"Jika saja aku bisa mengulang waktu, mungkin aku bisa mengubah garis takdir kita menjadi lebih baik lagi." —Arina Beliza Arcadian.
***
Tidak ada pesta, tidak ada gedung bertingkat mewah, dan tidak ada kerumunan manusia. Hanya ada ruangan yang cukup luas, dengan pilar-pilar yang menjulang tinggi yang berhiasi ukiran dinding yang amat apik.
Kemudian pintu terbuka lebar, menunjukkan sepasang mempelai yang tengah memasuki ruangan diriingi dengan dentingan piano waltz. Senyuman retorikal terukir di kedua bibir itu seiring dengan langkah tegapnya memasuki ruangan.
"Kau benar-benar yakin akan melakukan ini?" bisik lelaki itu ketika merasakan getaran dari tangan sang calon istri. Diliriknya ujung-ujung ruangan, menangkap sosok-sosok manusia yang menatapnya dengan sinis.
"Ya. Aku … tidak akan menarik ucapanku," bisik gadis itu dengan pelan. "Aku … sudah tidak punya waktu lagi."
Lelaki itu kini melirik calon istrinya. Wajah gadis itu sedikit memerah dengan nafas yang sedikit tersenggal-senggal. Bukan karena malu ataupun gugup. Tetapi karena adanya gejolak dari dalam tubuh gadis itu yang membuatnya menahan diri.
[Dia … sudah berapa lama tersiksa seperti ini?]
Langkah itu terhenti ketika mereka telah berada di tengah ruangan, menghadap pada seorang lelaki tua berjubah biru. Lelaki tua itu berdeham sebelum mengangkat tangannya dan menatap keduanya secara bergantian.
"Wahai Pangeran Kedua Elderian, Arthur Charleson De Elderian," suara lelaki tua itu tertahan sebelum melirik pada gadis yang ada di hadapannya. "Serta Putri Pertama Arcadian, Arina Beliza Arcadian."
Sringgg!
Sebuah lingkaran sihir muncul dari tempat mereka berpijak. Bersinar amat terang dengan hembusan angin yang mulai mengelilingi mereka.
"Apakah kalian bersedia bersumpah … akan saling mengasihi dan menjaga satu sama lain sebagai pasangan sehidup semati?"
Sepasang mempelai itu kini saling berhadapan sambil bergengam tangan, bertatapan satu sama lain seolah berkomunikasi lewat kontak mata. Arthur, lelaki itu dapat melihat wajah Arina yang semakin memerah, membuatnya semakin mengeratkan genggamannya.
[Maafkan aku, Arina.]
Sementara sang gadis hanya tersenyum dan mengangguk, mengisyaratkan apa yang telah mereka sepakati sebelumnya.
[Tidak ada yang perlu disesali. Karena aku sama sekali tak akan menyesal.]
"Kami bersedia," ucapan itu akhirnya terucap dari bibir mereka secara lantang. "Sampai maut memisahkan!"
Whuussshh!
Lingkaran sihir itu bersinar semakin terang, diiringi dengan pusaran angin yang mengelilingi keduanya. Tatapan Arthur terkunci pada kedua iris Arina yang berangsur merah. Arina menyentuh pipi itu dengan salah satu tangannya, menariknya mendekat dan menyatukan kedua kening mereka.
"Maaf dan terimakasih, Arthur," bisiknya sebelum mengecup bibir itu dengan pelan.
Sepasang mata Arthur terpejam seiring dengan adanya gejolak aneh yang merasuki dalam tubuhnya. Tanpa sadar, sebuah symbol lingkaran dengan ukiran kelopak bunga di dalamnya terukir di punggung tangan kirinya.

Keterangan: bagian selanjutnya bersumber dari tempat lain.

/-- R42: STATUS and the line after a power-on reset from a fault. -/
theorem test_reset_clears_fault :
    let s := { at1 .idle with fault := true, fcode := 4#4, agenda := [.powerOn] }
    statusWord (after (step s) s) = 0#32 ∧ (after (step s) s).line = .high ∧ (after (step s) s).binding = none := by
  decide

theorem witness_SuspendedTaskHasNoStep : (asleep 3).host.suspended = some 5 := by decide

/-- A step of task 6 behind one of task 5, which sleeps. -/
theorem witness_OtherTasksMayStep :
    let s := { asleep 3 with agenda := [cmd 0x06000000#64, .host 6 (.load (.window 4#17) 4), .tick] }
    s.host.blocked = false ∧ s.host.suspended ≠ some 6
    ∧ (∀ e ∈ [cmd 0x06000000#64], ∃ t o, e = .host t o ∧ s.host.suspended = some t)
    ∧ s.agenda = [cmd 0x06000000#64] ++ .host 6 (.load (.window 4#17) 4) :: [.tick] :=
  ⟨rfl, by decide, fun e he => ⟨5, .store (.window 0#17) 4 0x06000000#64, by simpa [cmd] using he, rfl⟩, rfl⟩

theorem witness_InitConstructsTheBlock : (State.resetWith (launch 1)).fault = false
    ∧ (State.resetWith (launch 1)).owner = .uninit ∧ configOk (launch 1) = true := by decide

/-- Each clause of CONFIG_OK fails alone at its edge. -/
theorem witness_ConfigOkClauses : configOk (launch 1365) = true ∧ configOk (launch 0) = false
    ∧ configOk (launch 1366) = false ∧ configOk { launch 1 with maxGapTicks := 4319 } = false
    ∧ configOk { launch 1 with maxGapTicks := 4320 } = true ∧ configOk { launch 1 with pinValid := false } = false := by
  decide

theorem witness_BeginStartsFrame : (at1 .idle).fault = false ∧ (at1 .idle).owner = .idle := by decide

theorem witness_PushEncodesOneColour : (at1 .encoding).fault = false ∧ (at1 .encoding).owner = .encoding
    ∧ (at1 .encoding).cursor ≠ (at1 .encoding).cfg.ledCount := by decide

theorem witness_TrigStartsThePass : (at1 .encoding).fault = false ∧ (at1 .encoding).owner = .encoding
    ∧ refuses (at1 .encoding) = false := by decide

theorem witness_TrigIsRejected :
    let s := { at1 .encoding with seq := { (at1 .idle).seq with phase := .gap, cnt := 4320 } }
    let u := { at1 .encoding with cfg := { launch 1 with trigMayRefuse := true } }
    (s.fault = false ∧ s.owner = .encoding ∧ s.seq.phase ≠ .off)
    ∧ (u.fault = false ∧ u.owner = .encoding ∧ u.seq.phase = .off ∧ u.cfg.trigMayRefuse = true) := by decide

theorem witness_WaitbBlocksTheHost : (flying .transmitting).fault = false
    ∧ (flying .transmitting).owner = .transmitting := by decide

theorem witness_WaitsSuspendsTheTask : (flying .transmitting).fault = false
    ∧ (flying .transmitting).owner = .transmitting := by decide

theorem witness_CancelEndsSuspendingWait : (asleep 1).fault = false ∧ (asleep 1).owner = .waiting
    ∧ (asleep 1).wmode = .suspending ∧ (asleep 1).host.suspended = some 5 := by decide

theorem witness_OwnChecksRaise :
    let s := { at1 .encoding with cursor := 1 }
    let u := State.resetWith (launch 0)
    (s.fault = false ∧ s.owner = .encoding ∧ s.cursor = s.cfg.ledCount)
    ∧ (u.fault = false ∧ u.owner = .uninit ∧ configOk u.cfg = false) := by decide

theorem witness_IllegalStateRaises : (blocked 1).fault = false ∧ legal .cancel (blocked 1) = false
    ∧ legal .init (blocked 1) = false ∧ legal .beginFrame (blocked 1) = false
    ∧ legal (.push 1 2 3) (blocked 1) = false ∧ legal .trig (blocked 1) = false ∧ legal .waitb (blocked 1) = false
    ∧ legal .waits (blocked 1) = false := by decide

theorem witness_OwnershipMovesAlongTheCycle : powersOn (blocked 1) = false ∧ step (blocked 1) = .next (tick (blocked 1)) ∧ (tick (blocked 1)).owner = .idle :=
  ⟨rfl, rfl, by decide⟩

theorem witness_FirstFaultSticks :
    let s := { blocked 9 with fault := true, fcode := 4#4 }
    let u := { s with agenda := [.powerOn] }
    (step s = .next (tick s) ∧ s.fault = true ∧ powersOn s = false)
    ∧ (step u = .next (powerOnReset [] u) ∧ u.fault = true ∧ powersOn u = true) :=
  ⟨⟨rfl, rfl, rfl⟩, rfl, rfl, rfl⟩

theorem witness_OnlyBeginAndTrigWriteResult :
    step { begun with result := .ok } = .next (startFrame (hostTurn 5 [] { begun with result := .ok }))
    ∧ (startFrame (hostTurn 5 [] { begun with result := .ok })).result ≠ { begun with result := .ok }.result :=
  ⟨rfl, by decide⟩

/-- The host's part of the invariant, as the second clause of the fixed binding asks. -/
theorem witness_ConfigurationAndBindingAreFixed : HostInv (blocked 9) ∧ (blocked 9).binding ≠ none
    ∧ powersOn (blocked 9) = false ∧ step (blocked 9) = .next (tick (blocked 9)) :=
  ⟨⟨by decide, by decide, by decide, by decide, by decide⟩, by decide, rfl, rfl⟩

/-- A PUSH of white over ZERO_CODEs. -/
theorem witness_BufferChangesOnlyByPushOrIdleStore_push :
    let s := { at1 .encoding with buf := zeros, agenda := [cmd 0x03FFFFFF#64] }
    powersOn s = false ∧ step s = .next (encodeColour 255 255 255 (hostTurn 5 [] s))
    ∧ readByte (encodeColour 255 255 255 (hostTurn 5 [] s)).buf 46 ≠ readByte s.buf 46 := ⟨rfl, rfl, by decide⟩

/-- A store of 0xFFFF to slot 0 in IDLE over a ZERO_CODE. -/
theorem witness_BufferChangesOnlyByPushOrIdleStore :
    let s := { at1 .idle with buf := zeros, agenda := [.host 5 (.store (.window 0x100#17) 2 0xFFFF#64)] }
    powersOn s = false ∧ step s = .next (storeSlot 0 0xFFFF#16 (hostTurn 5 [] s))
    ∧ readByte (storeSlot 0 0xFFFF#16 (hostTurn 5 [] s)).buf 0 ≠ readByte s.buf 0 := ⟨rfl, rfl, by decide⟩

Begitu kecupan mereka terlepas, pusaran angin itu pun berangsur mereda. Kemudian Arthur membuka matanya dan terbelalak ketika melihat sepasang iris Arina yang berubah warna.
Bukan sepasang iris merah lagi yang menatapnya. Melainkan merah dan hijau. Dua iris warna berbeda dalam kedua mata Arina.
"Arina …."
"Dengan begini, kamu bukan manusia seutuhnya lagi, Arthur."
Mereka tahu bahwasanya mereka tak akan pernah bisa melangkah mundur lagi.
***
"Andai saja aku bertemu denganmu lebih cepat, apakah sekarang aku bisa merasakan jatuh cinta itu?"— Arthur Charleson De Elderian.